= What to produce =
Restate verbatim the span of lines below between the line with "encXKK 0xF x 0x15" and the line with "encXKK 0xF x 0x65", including those two lines, and only that span.

= Provided records =
• • • • •
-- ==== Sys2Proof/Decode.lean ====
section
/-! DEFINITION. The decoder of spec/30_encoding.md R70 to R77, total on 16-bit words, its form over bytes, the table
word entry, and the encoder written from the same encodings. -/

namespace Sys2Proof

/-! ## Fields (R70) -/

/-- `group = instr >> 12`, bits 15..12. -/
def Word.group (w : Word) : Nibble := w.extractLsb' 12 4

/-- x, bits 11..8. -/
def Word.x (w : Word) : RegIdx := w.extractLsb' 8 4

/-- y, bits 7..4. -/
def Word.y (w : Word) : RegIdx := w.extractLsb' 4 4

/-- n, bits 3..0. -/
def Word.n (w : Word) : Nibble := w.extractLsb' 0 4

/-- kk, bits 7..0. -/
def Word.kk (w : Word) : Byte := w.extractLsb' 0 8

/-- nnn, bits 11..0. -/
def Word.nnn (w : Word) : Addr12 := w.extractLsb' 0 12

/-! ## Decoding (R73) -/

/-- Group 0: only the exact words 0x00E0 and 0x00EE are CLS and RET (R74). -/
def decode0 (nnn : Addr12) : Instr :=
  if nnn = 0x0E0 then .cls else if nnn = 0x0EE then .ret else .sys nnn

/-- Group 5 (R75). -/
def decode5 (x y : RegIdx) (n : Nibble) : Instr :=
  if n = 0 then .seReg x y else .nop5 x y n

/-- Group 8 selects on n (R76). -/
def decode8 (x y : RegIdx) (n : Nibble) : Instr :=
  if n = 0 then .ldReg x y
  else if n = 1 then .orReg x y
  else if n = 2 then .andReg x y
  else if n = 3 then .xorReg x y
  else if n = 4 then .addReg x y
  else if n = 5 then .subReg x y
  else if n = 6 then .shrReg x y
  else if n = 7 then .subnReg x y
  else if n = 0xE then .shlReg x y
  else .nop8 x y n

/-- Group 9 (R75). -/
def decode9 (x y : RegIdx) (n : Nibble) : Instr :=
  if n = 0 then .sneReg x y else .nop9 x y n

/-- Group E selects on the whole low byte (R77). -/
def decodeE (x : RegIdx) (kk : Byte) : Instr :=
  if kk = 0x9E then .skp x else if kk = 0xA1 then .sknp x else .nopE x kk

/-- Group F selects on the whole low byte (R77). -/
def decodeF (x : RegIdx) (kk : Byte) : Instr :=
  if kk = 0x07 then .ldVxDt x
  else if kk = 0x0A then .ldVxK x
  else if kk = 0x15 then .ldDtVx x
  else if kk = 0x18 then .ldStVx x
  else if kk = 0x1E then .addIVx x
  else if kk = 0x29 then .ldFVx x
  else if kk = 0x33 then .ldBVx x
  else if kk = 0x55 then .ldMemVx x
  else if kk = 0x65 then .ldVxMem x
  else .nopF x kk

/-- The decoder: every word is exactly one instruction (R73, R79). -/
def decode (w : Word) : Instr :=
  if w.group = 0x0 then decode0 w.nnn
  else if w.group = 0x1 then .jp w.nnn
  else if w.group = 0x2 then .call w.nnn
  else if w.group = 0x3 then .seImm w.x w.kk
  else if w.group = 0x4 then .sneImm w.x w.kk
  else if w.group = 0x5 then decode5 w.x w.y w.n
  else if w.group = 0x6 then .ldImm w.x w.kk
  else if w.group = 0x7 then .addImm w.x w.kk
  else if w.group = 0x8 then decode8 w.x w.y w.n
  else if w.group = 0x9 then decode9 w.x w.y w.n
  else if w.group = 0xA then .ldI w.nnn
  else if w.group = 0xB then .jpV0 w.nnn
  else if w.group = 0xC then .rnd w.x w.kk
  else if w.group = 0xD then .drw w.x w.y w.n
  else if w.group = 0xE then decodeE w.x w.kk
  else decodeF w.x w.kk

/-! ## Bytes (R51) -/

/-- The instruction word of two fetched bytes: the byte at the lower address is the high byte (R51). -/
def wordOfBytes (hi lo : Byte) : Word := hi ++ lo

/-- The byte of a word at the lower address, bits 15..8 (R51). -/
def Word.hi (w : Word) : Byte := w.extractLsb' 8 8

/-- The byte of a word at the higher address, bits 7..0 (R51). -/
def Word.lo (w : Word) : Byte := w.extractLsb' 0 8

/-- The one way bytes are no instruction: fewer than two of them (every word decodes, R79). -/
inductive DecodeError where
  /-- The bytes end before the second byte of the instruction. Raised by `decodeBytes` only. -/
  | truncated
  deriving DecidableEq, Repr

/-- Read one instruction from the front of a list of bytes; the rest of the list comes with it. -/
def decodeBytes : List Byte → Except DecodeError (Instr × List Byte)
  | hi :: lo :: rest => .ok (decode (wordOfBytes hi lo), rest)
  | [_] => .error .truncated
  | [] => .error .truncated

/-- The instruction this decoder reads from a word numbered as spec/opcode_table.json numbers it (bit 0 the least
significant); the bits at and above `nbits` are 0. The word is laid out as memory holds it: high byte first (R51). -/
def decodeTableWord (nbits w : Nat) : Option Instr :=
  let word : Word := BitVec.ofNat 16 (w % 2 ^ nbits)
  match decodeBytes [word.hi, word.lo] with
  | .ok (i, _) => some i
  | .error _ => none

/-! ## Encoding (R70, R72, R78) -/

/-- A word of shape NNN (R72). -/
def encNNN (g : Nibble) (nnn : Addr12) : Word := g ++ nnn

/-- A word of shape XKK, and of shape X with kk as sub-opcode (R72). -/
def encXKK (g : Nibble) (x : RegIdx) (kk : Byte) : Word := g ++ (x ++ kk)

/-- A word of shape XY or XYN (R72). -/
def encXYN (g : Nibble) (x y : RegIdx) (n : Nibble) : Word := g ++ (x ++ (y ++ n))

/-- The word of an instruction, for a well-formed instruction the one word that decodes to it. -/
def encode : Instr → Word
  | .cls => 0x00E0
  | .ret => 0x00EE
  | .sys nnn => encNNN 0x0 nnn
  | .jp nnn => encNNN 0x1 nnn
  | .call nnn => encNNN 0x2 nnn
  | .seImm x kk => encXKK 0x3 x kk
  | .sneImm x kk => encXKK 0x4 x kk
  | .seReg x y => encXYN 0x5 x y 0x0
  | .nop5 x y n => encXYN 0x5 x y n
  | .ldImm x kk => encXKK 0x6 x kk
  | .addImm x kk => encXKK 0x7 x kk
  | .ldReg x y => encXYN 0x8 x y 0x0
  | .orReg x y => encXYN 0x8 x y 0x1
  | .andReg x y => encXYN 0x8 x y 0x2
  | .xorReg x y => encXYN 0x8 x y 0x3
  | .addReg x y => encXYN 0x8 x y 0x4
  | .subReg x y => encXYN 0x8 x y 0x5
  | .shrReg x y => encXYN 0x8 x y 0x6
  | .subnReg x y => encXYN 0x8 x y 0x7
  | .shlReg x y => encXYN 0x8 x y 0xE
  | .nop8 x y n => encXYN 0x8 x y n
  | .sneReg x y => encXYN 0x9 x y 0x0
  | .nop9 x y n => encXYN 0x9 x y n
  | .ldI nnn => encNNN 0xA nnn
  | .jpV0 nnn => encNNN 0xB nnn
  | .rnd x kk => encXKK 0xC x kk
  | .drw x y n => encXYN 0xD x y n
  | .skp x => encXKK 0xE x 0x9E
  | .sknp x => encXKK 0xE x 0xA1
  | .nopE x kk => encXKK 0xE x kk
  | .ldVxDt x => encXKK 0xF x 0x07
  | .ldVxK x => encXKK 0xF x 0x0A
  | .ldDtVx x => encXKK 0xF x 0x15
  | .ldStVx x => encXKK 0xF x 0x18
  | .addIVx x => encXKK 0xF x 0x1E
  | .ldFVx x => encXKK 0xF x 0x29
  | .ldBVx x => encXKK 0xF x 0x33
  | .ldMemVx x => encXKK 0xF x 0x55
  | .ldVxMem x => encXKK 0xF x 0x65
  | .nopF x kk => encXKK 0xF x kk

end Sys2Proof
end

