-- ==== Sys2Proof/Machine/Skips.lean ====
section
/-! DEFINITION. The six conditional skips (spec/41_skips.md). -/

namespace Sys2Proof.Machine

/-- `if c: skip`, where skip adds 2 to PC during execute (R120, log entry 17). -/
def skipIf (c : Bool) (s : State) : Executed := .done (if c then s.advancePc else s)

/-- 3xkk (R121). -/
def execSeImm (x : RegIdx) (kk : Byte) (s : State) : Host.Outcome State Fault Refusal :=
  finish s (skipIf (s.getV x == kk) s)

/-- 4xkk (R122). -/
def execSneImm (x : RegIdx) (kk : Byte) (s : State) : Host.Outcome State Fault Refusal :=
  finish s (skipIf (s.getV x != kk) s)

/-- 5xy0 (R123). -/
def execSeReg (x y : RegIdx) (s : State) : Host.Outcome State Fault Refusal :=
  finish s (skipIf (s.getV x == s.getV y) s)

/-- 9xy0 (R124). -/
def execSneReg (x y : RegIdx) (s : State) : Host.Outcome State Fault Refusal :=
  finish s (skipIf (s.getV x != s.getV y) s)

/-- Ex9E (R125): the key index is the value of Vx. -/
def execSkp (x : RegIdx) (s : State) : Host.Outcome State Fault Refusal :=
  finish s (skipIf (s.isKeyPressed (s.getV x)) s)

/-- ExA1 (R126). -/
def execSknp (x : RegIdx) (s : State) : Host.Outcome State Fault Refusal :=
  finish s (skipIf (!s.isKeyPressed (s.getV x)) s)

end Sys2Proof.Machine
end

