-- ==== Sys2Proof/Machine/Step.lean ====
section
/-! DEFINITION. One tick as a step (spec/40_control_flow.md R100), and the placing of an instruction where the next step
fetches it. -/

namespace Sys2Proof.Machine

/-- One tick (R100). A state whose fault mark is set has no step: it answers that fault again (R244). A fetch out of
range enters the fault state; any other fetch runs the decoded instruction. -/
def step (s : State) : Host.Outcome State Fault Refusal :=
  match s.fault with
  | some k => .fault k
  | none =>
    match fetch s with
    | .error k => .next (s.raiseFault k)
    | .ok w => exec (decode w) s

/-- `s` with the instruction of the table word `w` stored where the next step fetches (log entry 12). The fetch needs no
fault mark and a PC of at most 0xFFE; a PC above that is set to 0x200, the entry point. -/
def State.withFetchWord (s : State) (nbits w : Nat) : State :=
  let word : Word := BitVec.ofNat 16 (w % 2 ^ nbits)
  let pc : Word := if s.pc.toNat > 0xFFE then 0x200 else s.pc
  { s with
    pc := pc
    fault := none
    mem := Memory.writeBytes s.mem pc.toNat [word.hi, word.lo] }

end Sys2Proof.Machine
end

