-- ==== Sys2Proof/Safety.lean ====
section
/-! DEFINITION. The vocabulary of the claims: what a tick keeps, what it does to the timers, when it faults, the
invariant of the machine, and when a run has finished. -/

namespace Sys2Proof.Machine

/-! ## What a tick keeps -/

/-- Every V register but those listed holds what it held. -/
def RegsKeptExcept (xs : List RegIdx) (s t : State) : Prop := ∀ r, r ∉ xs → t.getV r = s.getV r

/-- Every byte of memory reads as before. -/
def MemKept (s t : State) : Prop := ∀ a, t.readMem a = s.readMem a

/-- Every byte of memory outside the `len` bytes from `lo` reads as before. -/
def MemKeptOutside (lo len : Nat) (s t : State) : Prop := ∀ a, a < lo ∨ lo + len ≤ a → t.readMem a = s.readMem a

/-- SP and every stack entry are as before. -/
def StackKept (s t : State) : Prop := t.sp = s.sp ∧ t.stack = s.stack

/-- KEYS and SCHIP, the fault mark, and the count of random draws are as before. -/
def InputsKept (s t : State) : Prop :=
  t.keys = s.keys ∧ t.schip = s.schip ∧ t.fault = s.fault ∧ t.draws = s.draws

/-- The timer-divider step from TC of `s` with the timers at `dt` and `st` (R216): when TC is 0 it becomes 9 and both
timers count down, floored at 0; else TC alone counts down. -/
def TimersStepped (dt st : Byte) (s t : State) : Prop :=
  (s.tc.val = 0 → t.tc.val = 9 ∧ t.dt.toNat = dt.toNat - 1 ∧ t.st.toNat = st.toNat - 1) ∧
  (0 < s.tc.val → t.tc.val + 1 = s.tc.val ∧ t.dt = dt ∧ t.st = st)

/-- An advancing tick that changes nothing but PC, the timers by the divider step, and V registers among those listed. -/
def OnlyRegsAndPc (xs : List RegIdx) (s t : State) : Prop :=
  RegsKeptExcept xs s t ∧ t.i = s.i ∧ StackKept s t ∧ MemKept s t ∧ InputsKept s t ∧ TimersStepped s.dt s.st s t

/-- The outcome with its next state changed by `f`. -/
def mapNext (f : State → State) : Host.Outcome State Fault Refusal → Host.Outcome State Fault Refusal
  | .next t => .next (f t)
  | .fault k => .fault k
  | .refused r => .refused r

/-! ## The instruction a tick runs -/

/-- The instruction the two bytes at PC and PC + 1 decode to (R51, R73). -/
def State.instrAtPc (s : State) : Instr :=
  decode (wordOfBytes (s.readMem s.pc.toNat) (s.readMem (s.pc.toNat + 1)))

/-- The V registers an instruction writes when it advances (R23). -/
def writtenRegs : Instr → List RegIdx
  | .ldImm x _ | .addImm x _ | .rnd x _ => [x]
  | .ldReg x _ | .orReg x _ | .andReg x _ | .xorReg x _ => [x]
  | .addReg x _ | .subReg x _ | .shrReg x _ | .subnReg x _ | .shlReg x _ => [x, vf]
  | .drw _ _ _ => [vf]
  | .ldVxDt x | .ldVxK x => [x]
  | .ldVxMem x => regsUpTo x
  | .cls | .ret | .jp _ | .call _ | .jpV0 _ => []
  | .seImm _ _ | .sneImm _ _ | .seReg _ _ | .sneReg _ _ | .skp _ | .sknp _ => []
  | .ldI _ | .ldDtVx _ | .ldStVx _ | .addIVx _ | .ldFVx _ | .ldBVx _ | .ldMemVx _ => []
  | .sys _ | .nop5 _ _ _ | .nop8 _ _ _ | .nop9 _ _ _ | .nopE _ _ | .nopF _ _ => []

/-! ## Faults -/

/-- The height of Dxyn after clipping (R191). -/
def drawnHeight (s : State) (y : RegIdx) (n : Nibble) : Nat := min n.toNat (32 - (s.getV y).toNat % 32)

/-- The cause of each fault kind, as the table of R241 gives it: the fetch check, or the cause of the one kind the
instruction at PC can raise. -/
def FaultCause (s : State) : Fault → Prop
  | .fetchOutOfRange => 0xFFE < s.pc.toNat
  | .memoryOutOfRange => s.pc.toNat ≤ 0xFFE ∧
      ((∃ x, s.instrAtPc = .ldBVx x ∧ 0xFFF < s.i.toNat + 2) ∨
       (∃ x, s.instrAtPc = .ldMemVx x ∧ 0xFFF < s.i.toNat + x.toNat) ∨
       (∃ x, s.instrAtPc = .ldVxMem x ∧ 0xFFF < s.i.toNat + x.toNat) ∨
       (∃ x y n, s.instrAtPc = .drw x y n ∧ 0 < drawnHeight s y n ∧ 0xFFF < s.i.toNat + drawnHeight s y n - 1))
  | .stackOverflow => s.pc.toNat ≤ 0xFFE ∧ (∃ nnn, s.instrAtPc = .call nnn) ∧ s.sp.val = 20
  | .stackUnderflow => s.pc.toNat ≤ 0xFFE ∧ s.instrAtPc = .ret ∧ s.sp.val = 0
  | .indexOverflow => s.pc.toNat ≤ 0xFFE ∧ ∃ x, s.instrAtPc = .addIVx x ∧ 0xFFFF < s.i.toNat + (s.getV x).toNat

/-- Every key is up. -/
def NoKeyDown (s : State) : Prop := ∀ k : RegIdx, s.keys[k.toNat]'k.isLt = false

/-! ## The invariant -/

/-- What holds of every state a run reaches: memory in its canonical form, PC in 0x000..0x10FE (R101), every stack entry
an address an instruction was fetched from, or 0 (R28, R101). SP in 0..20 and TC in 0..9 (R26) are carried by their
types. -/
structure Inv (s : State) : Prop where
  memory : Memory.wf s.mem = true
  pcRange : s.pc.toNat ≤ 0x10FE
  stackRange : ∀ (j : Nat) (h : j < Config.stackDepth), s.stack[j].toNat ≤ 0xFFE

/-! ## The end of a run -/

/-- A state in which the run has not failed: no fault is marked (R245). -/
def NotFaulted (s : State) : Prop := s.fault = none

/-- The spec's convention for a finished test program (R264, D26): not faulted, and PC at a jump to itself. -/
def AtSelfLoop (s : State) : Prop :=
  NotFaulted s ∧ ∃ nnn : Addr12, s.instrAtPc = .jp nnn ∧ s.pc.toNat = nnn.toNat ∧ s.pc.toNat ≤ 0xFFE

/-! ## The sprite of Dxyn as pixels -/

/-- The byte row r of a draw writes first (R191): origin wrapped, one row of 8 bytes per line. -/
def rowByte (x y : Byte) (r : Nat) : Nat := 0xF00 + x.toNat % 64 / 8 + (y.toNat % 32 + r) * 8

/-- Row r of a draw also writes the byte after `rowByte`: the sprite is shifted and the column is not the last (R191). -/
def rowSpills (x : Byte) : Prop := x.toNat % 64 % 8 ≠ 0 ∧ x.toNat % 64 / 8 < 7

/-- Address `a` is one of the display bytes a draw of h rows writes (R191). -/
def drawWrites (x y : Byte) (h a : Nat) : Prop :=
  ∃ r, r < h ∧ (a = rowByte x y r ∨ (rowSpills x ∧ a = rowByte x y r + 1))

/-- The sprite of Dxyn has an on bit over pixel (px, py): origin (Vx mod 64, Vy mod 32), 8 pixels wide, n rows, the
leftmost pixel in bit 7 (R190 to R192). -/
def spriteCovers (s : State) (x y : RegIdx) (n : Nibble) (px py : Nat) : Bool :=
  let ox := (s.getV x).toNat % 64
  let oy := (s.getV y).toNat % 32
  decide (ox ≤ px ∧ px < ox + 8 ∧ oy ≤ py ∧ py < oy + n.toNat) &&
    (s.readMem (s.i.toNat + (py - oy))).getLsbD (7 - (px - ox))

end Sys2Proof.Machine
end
• • • • •
= Final answer =
  | .ldDtVx x => encXKK 0xF x 0x15
  | .ldStVx x => encXKK 0xF x 0x18
  | .addIVx x => encXKK 0xF x 0x1E
  | .ldFVx x => encXKK 0xF x 0x29
  | .ldBVx x => encXKK 0xF x 0x33
  | .ldMemVx x => encXKK 0xF x 0x55
  | .ldVxMem x => encXKK 0xF x 0x65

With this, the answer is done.